The Beetle Syndrome
The Beetle Syndrome in Stock Market Investing
A Strategic Approach to Stock Market Investing
Marcus Padley | August 9th 2024 | Education Corner
The Beetle Syndrome in Stock Market Investing
The practice of hitting someone on the arm and saying “Punch Buggy Red” every time you see a red Volkswagon Beetle came from a marketing campaign by Volkswagen started in 2009, the “Punch Dub” campaign. It was the very commercial usage of something I have always known as the “
Beetle syndrome”.
The Beetle syndrome is the concept that once you hear about a particular car, any car, you start seeing that car everywhere. The Beetle syndrome is when you suddenly see red volkswagon Beetles everywhere.
You can use this concept in a variety of ways, even in
stock market investing.
For instance.
Drive your kids to the airport, and just as they get out of the car call them back and say “Hey, you should go to Russia one day” and before they have time to say anything, drive off.
They won’t understand, but by hitting them with something unfamiliar and out of context, it will stick, and assuming they have an interest factor and memory capacity beyond that of the average frog (a big ask for some kids) they will forever have the concept of visiting Russia in their brain. A concept you embedded.
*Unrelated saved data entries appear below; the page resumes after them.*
theorem failStartCheck_only {pts} {s0 s : State} (hp : within [.hif, .hlt, .stw, .status, .counters] pts = true) (c)
    (h : Only pts s0 s) : Only pts s0 (failStartCheck c s) := by
  unfold failStartCheck
  try dsimp only
  split
  · exact raise_only (within_trans rfl hp) _ (queueFlash_only (within_trans rfl hp) _ (startQuarantine_only
      (within_trans rfl hp) _ (updCore_only (within_trans rfl hp) _ _ _ (by assumption))))
  · assumption

theorem execStewardStart_only {pts} {s0 s : State} {t}
    (hp : within [.sqs, .car, .fab, .wei, .hif, .hlt, .stw, .status, .counters, .mem] pts = true) {links failed}
    (e : execStewardStart links failed s = .next t) (h : Only pts s0 s) : Only pts s0 t := by
  unfold execStewardStart at e
  try dsimp only at e
  split at e
  · split at e
    · injection e with e
      subst e
      refine Only.put [.stw] (within_trans rfl hp) ?_ rfl
      refine Only.foldl (fun _ _ _ => ?_) ?_
      · exact failStartCheck_only (within_trans rfl hp) _ (by assumption)
      · refine applyHealth_only (within_trans rfl hp) ?_
        refine Only.foldl (fun _ _ _ => ?_) ?_
        · exact failLink_only (within_trans rfl hp) _ (by assumption)
        · assumption
    · injection e with e
      subst e
      exact Only.put [.stw] (within_trans rfl hp) (by assumption) rfl
  · injection e with e
    subst e
    assumption

theorem beginStart_only {pts} {s0 s : State} (hp : within [.stw, .sup] pts = true) (h : Only pts s0 s) : Only pts s0
    (beginStart s) := by
  unfold beginStart
  try dsimp only
  exact Only.put [.stw, .sup] (within_trans rfl hp) (by assumption) rfl

theorem setCxl_only {pts} {s0 s : State} (hp : within [.hif] pts = true) (port) (p) (h : Only pts s0 s) :
    Only pts s0 (setCxl port p s) := by
  unfold setCxl
  try dsimp only
  split
  · exact Only.put [.hif] (within_trans rfl hp) (by assumption) rfl
  · exact Only.put [.hif] (within_trans rfl hp) (by assumption) rfl

theorem changeCxl_only {pts} {s0 s : State}
    (hp : within [.sqs, .slc, .cmp, .fab, .wei, .hif, .sec, .hlt, .status, .counters, .mem] pts = true) (port) (p)
    (h : Only pts s0 s) : Only pts s0 (changeCxl port p s) := by
  unfold changeCxl
  try dsimp only
  split
  · exact setCxl_only (within_trans rfl hp) _ _ (by assumption)
  · split
    · exact serveRings_only (within_trans rfl hp) (cxlFault_only (within_trans rfl hp) (raise_only
        (within_trans rfl hp) _ (setCxl_only (within_trans rfl hp) _ _ (by assumption))))
    · exact raise_only (within_trans rfl hp) _ (setCxl_only (within_trans rfl hp) _ _ (by assumption))

theorem sendNext_only {pts} {s0 x2 : State} (hp : within [.fab, .wei, .hif, .hlt, .status] pts = true) (p) (x1)
    (h : Only pts s0 x2) : Only pts s0 (sendNext p x1 x2) := by
  induction x1 generalizing x2 with
  | zero =>
    unfold sendNext
    try dsimp only
    assumption
  | succ n ih =>
    unfold sendNext
    try dsimp only
    split
    · exact Only.of_snd (by assumption) (nextFrame_only (within_trans rfl hp) _ (by assumption))
    · apply ih
      exact transmit_only (within_trans rfl hp) _ _ (Only.of_snd (by assumption) (nextFrame_only
        (within_trans rfl hp) _ (by assumption)))

theorem drainSteps_only {pts} {s0 s : State} (hp : within [.fab, .wei, .hif, .hlt, .status] pts = true) (h :
    Only pts s0 s) : Only pts s0 (drainSteps s) := by
  unfold drainSteps
  try dsimp only
  refine Only.foldl (fun _ _ _ => ?_) ?_
  · split
    · exact sendNext_only (within_trans rfl hp) _ _ (by assumption)
    · assumption
  · assumption

theorem supplyAt_only {pts} {s0 s : State} (hp : within [.tmu] pts = true) (at_) (h : Only pts s0 s) : Only pts s0
    (supplyAt at_ s) := by
  unfold supplyAt
  try dsimp only
  split
  · exact setNow_only (within_trans rfl hp) _ (by assumption)
  · assumption

theorem failBatches_only {pts} {s0 s : State}
    (hp : within [.sqs, .fab, .wei, .hif, .hlt, .status, .counters] pts = true) (h : Only pts s0 s) : Only pts s0
    (failBatches s) := by
  unfold failBatches
  try dsimp only
  split
  · refine sendBatches_only (within_trans rfl hp) _ ?_
    refine Only.foldl (fun _ _ _ => ?_) ?_
    · exact addNotice_only (within_trans rfl hp) _ _ _ _ (by assumption)
    · exact Only.put [.sqs] (within_trans rfl hp) (by assumption) rfl
  · assumption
Years later, they’ll be standing at a cocktail party and at the back of the room, they will hear someone talking in a Russian accent and courtesy of that day at the airport, their antennae will prick up, they will wander over and say “My Dad once told me I should visit Russia” and before they know it, they will.
Stock Market Application of the Beetle Syndrome
It is a concept that also works
in the stock market, but consciously rather than subconsciously.
For instance, every stock you buy embeds itself, like a red Volkswagen Beetle, and the bigger the holding, the more risky the position, the more volatile that stock, the more fear and greed is involved, the more emotion is involved, the more that individual stock embeds.
Arguably if you hold thirty stocks and don’t care about them individually, you don’t embed any interest at all. Your holdings don’t penetrate your daily ruminations, and they could blow up or explode up, and you might not even notice them. Because your life doesn’t depend on it.
But for those playing a bit harder, those stocks embed, your antennae go up, and you pick up on any and everything that has a bearing of their share price. As it should be.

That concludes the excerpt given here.